Exercise prompt –
Copy each of the records exactly; leave nothing out.

Data under study –
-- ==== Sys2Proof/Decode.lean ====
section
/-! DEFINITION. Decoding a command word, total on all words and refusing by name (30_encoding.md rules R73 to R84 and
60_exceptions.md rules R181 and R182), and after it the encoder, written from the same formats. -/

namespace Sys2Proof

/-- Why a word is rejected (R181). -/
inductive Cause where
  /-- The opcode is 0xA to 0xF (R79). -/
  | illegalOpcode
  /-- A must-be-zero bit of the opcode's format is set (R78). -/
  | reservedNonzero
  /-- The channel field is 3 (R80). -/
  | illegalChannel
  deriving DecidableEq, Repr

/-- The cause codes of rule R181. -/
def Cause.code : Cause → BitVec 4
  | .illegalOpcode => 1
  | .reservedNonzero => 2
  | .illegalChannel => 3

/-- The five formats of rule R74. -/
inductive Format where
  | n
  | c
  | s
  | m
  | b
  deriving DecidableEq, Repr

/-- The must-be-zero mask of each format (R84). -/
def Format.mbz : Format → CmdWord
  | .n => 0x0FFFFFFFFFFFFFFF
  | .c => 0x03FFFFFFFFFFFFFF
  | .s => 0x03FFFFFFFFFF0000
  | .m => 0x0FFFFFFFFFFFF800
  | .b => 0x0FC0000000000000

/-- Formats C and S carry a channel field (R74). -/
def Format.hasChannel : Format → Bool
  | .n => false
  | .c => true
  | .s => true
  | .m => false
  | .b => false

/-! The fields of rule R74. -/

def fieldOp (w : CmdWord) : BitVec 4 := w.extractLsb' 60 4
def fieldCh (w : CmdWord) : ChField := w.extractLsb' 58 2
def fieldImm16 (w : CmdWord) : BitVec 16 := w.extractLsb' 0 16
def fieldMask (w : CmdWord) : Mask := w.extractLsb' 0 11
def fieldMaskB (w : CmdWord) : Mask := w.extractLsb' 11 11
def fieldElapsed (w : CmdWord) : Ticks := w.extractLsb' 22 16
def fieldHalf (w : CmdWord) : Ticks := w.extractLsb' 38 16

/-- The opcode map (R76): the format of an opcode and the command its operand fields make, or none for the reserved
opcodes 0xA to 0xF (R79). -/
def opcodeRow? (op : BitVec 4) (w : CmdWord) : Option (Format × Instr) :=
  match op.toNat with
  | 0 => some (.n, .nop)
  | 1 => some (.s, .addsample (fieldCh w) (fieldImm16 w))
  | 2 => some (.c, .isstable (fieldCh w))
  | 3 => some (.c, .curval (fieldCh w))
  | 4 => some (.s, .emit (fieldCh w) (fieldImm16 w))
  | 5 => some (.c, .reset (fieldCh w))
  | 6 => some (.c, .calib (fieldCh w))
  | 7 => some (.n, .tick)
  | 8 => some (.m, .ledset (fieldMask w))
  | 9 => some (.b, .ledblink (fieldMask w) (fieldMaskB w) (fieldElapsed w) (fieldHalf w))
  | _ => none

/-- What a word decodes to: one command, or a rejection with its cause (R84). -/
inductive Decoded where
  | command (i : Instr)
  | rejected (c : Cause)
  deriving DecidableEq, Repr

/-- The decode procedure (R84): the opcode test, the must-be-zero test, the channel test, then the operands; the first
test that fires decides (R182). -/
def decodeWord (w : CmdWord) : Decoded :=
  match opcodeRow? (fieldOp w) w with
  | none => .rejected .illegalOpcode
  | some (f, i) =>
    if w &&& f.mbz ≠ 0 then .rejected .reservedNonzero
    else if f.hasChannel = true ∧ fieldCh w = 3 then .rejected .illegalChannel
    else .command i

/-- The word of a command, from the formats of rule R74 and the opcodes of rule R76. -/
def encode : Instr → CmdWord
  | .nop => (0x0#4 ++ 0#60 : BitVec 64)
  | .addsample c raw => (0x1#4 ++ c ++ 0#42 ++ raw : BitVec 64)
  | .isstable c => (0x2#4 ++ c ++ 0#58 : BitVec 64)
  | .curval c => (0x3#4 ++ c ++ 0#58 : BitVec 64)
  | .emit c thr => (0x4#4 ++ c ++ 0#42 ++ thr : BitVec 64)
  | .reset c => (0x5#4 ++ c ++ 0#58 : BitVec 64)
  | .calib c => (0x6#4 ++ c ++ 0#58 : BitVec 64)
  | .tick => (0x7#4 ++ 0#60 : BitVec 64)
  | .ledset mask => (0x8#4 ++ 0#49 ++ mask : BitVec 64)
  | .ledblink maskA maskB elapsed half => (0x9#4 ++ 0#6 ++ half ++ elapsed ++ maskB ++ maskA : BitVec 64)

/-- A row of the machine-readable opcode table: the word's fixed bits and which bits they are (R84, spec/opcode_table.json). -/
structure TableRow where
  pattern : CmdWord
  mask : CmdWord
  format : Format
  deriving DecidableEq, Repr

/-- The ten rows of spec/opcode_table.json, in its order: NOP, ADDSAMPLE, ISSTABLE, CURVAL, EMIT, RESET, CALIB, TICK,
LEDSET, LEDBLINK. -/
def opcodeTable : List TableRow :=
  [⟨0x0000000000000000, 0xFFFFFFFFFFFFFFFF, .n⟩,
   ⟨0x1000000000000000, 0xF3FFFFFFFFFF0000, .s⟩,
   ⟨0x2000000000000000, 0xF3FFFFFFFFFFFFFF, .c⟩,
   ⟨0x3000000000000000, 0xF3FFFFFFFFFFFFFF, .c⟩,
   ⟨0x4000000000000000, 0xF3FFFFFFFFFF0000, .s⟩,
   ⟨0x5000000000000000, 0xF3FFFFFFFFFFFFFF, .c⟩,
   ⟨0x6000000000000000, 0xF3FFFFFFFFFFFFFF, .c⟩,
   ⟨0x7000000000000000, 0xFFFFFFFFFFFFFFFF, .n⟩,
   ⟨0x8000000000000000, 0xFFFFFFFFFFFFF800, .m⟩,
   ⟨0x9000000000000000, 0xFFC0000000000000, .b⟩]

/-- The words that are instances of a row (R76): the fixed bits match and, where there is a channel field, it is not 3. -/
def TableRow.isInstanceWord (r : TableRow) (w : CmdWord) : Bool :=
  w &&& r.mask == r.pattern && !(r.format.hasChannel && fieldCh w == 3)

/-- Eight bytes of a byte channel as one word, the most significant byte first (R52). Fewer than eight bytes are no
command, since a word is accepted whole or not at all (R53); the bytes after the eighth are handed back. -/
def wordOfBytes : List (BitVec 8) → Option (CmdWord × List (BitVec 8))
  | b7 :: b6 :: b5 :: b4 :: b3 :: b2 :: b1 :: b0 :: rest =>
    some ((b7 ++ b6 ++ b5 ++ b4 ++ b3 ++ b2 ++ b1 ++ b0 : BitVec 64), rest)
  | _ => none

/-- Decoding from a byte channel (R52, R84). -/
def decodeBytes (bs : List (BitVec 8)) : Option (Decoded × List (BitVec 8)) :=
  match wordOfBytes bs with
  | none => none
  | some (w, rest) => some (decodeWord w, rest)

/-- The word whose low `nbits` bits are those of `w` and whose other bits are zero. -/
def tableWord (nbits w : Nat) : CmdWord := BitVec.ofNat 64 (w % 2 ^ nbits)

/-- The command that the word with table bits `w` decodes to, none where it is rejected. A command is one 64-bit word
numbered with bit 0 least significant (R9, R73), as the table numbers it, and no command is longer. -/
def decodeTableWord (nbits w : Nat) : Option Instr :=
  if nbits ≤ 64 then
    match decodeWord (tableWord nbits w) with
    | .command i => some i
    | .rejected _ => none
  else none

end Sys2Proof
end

Exercise answer –
-- ==== Sys2Proof/Decode.lean ====
section
/-! DEFINITION. Decoding a command word, total on all words and refusing by name (30_encoding.md rules R73 to R84 and
60_exceptions.md rules R181 and R182), and after it the encoder, written from the same formats. -/

namespace Sys2Proof

/-- Why a word is rejected (R181). -/
inductive Cause where
  /-- The opcode is 0xA to 0xF (R79). -/
  | illegalOpcode
  /-- A must-be-zero bit of the opcode's format is set (R78). -/
  | reservedNonzero
  /-- The channel field is 3 (R80). -/
  | illegalChannel
  deriving DecidableEq, Repr

/-- The cause codes of rule R181. -/
def Cause.code : Cause → BitVec 4
  | .illegalOpcode => 1
  | .reservedNonzero => 2
  | .illegalChannel => 3

/-- The five formats of rule R74. -/
inductive Format where
  | n
  | c
  | s
  | m
  | b
  deriving DecidableEq, Repr

/-- The must-be-zero mask of each format (R84). -/
def Format.mbz : Format → CmdWord
  | .n => 0x0FFFFFFFFFFFFFFF
  | .c => 0x03FFFFFFFFFFFFFF
  | .s => 0x03FFFFFFFFFF0000
  | .m => 0x0FFFFFFFFFFFF800
  | .b => 0x0FC0000000000000

/-- Formats C and S carry a channel field (R74). -/
def Format.hasChannel : Format → Bool
  | .n => false
  | .c => true
  | .s => true
  | .m => false
  | .b => false

/-! The fields of rule R74. -/

def fieldOp (w : CmdWord) : BitVec 4 := w.extractLsb' 60 4
def fieldCh (w : CmdWord) : ChField := w.extractLsb' 58 2
def fieldImm16 (w : CmdWord) : BitVec 16 := w.extractLsb' 0 16
def fieldMask (w : CmdWord) : Mask := w.extractLsb' 0 11
def fieldMaskB (w : CmdWord) : Mask := w.extractLsb' 11 11
def fieldElapsed (w : CmdWord) : Ticks := w.extractLsb' 22 16
def fieldHalf (w : CmdWord) : Ticks := w.extractLsb' 38 16

/-- The opcode map (R76): the format of an opcode and the command its operand fields make, or none for the reserved
opcodes 0xA to 0xF (R79). -/
def opcodeRow? (op : BitVec 4) (w : CmdWord) : Option (Format × Instr) :=
  match op.toNat with
  | 0 => some (.n, .nop)
  | 1 => some (.s, .addsample (fieldCh w) (fieldImm16 w))
  | 2 => some (.c, .isstable (fieldCh w))
  | 3 => some (.c, .curval (fieldCh w))
  | 4 => some (.s, .emit (fieldCh w) (fieldImm16 w))
  | 5 => some (.c, .reset (fieldCh w))
  | 6 => some (.c, .calib (fieldCh w))
  | 7 => some (.n, .tick)
  | 8 => some (.m, .ledset (fieldMask w))
  | 9 => some (.b, .ledblink (fieldMask w) (fieldMaskB w) (fieldElapsed w) (fieldHalf w))
  | _ => none

/-- What a word decodes to: one command, or a rejection with its cause (R84). -/
inductive Decoded where
  | command (i : Instr)
  | rejected (c : Cause)
  deriving DecidableEq, Repr

/-- The decode procedure (R84): the opcode test, the must-be-zero test, the channel test, then the operands; the first
test that fires decides (R182). -/
def decodeWord (w : CmdWord) : Decoded :=
  match opcodeRow? (fieldOp w) w with
  | none => .rejected .illegalOpcode
  | some (f, i) =>
    if w &&& f.mbz ≠ 0 then .rejected .reservedNonzero
    else if f.hasChannel = true ∧ fieldCh w = 3 then .rejected .illegalChannel
    else .command i

/-- The word of a command, from the formats of rule R74 and the opcodes of rule R76. -/
def encode : Instr → CmdWord
  | .nop => (0x0#4 ++ 0#60 : BitVec 64)
  | .addsample c raw => (0x1#4 ++ c ++ 0#42 ++ raw : BitVec 64)
  | .isstable c => (0x2#4 ++ c ++ 0#58 : BitVec 64)
  | .curval c => (0x3#4 ++ c ++ 0#58 : BitVec 64)
  | .emit c thr => (0x4#4 ++ c ++ 0#42 ++ thr : BitVec 64)
  | .reset c => (0x5#4 ++ c ++ 0#58 : BitVec 64)
  | .calib c => (0x6#4 ++ c ++ 0#58 : BitVec 64)
  | .tick => (0x7#4 ++ 0#60 : BitVec 64)
  | .ledset mask => (0x8#4 ++ 0#49 ++ mask : BitVec 64)
  | .ledblink maskA maskB elapsed half => (0x9#4 ++ 0#6 ++ half ++ elapsed ++ maskB ++ maskA : BitVec 64)

/-- A row of the machine-readable opcode table: the word's fixed bits and which bits they are (R84, spec/opcode_table.json). -/
structure TableRow where
  pattern : CmdWord
  mask : CmdWord
  format : Format
  deriving DecidableEq, Repr

/-- The ten rows of spec/opcode_table.json, in its order: NOP, ADDSAMPLE, ISSTABLE, CURVAL, EMIT, RESET, CALIB, TICK,
LEDSET, LEDBLINK. -/
def opcodeTable : List TableRow :=
  [⟨0x0000000000000000, 0xFFFFFFFFFFFFFFFF, .n⟩,
   ⟨0x1000000000000000, 0xF3FFFFFFFFFF0000, .s⟩,
   ⟨0x2000000000000000, 0xF3FFFFFFFFFFFFFF, .c⟩,
   ⟨0x3000000000000000, 0xF3FFFFFFFFFFFFFF, .c⟩,
   ⟨0x4000000000000000, 0xF3FFFFFFFFFF0000, .s⟩,
   ⟨0x5000000000000000, 0xF3FFFFFFFFFFFFFF, .c⟩,
   ⟨0x6000000000000000, 0xF3FFFFFFFFFFFFFF, .c⟩,
   ⟨0x7000000000000000, 0xFFFFFFFFFFFFFFFF, .n⟩,
   ⟨0x8000000000000000, 0xFFFFFFFFFFFFF800, .m⟩,
   ⟨0x9000000000000000, 0xFFC0000000000000, .b⟩]

/-- The words that are instances of a row (R76): the fixed bits match and, where there is a channel field, it is not 3. -/
def TableRow.isInstanceWord (r : TableRow) (w : CmdWord) : Bool :=
  w &&& r.mask == r.pattern && !(r.format.hasChannel && fieldCh w == 3)

/-- Eight bytes of a byte channel as one word, the most significant byte first (R52). Fewer than eight bytes are no
command, since a word is accepted whole or not at all (R53); the bytes after the eighth are handed back. -/
def wordOfBytes : List (BitVec 8) → Option (CmdWord × List (BitVec 8))
  | b7 :: b6 :: b5 :: b4 :: b3 :: b2 :: b1 :: b0 :: rest =>
    some ((b7 ++ b6 ++ b5 ++ b4 ++ b3 ++ b2 ++ b1 ++ b0 : BitVec 64), rest)
  | _ => none

/-- Decoding from a byte channel (R52, R84). -/
def decodeBytes (bs : List (BitVec 8)) : Option (Decoded × List (BitVec 8)) :=
  match wordOfBytes bs with
  | none => none
  | some (w, rest) => some (decodeWord w, rest)

/-- The word whose low `nbits` bits are those of `w` and whose other bits are zero. -/
def tableWord (nbits w : Nat) : CmdWord := BitVec.ofNat 64 (w % 2 ^ nbits)

/-- The command that the word with table bits `w` decodes to, none where it is rejected. A command is one 64-bit word
numbered with bit 0 least significant (R9, R73), as the table numbers it, and no command is longer. -/
def decodeTableWord (nbits w : Nat) : Option Instr :=
  if nbits ≤ 64 then
    match decodeWord (tableWord nbits w) with
    | .command i => some i
    | .rejected _ => none
  else none

end Sys2Proof
end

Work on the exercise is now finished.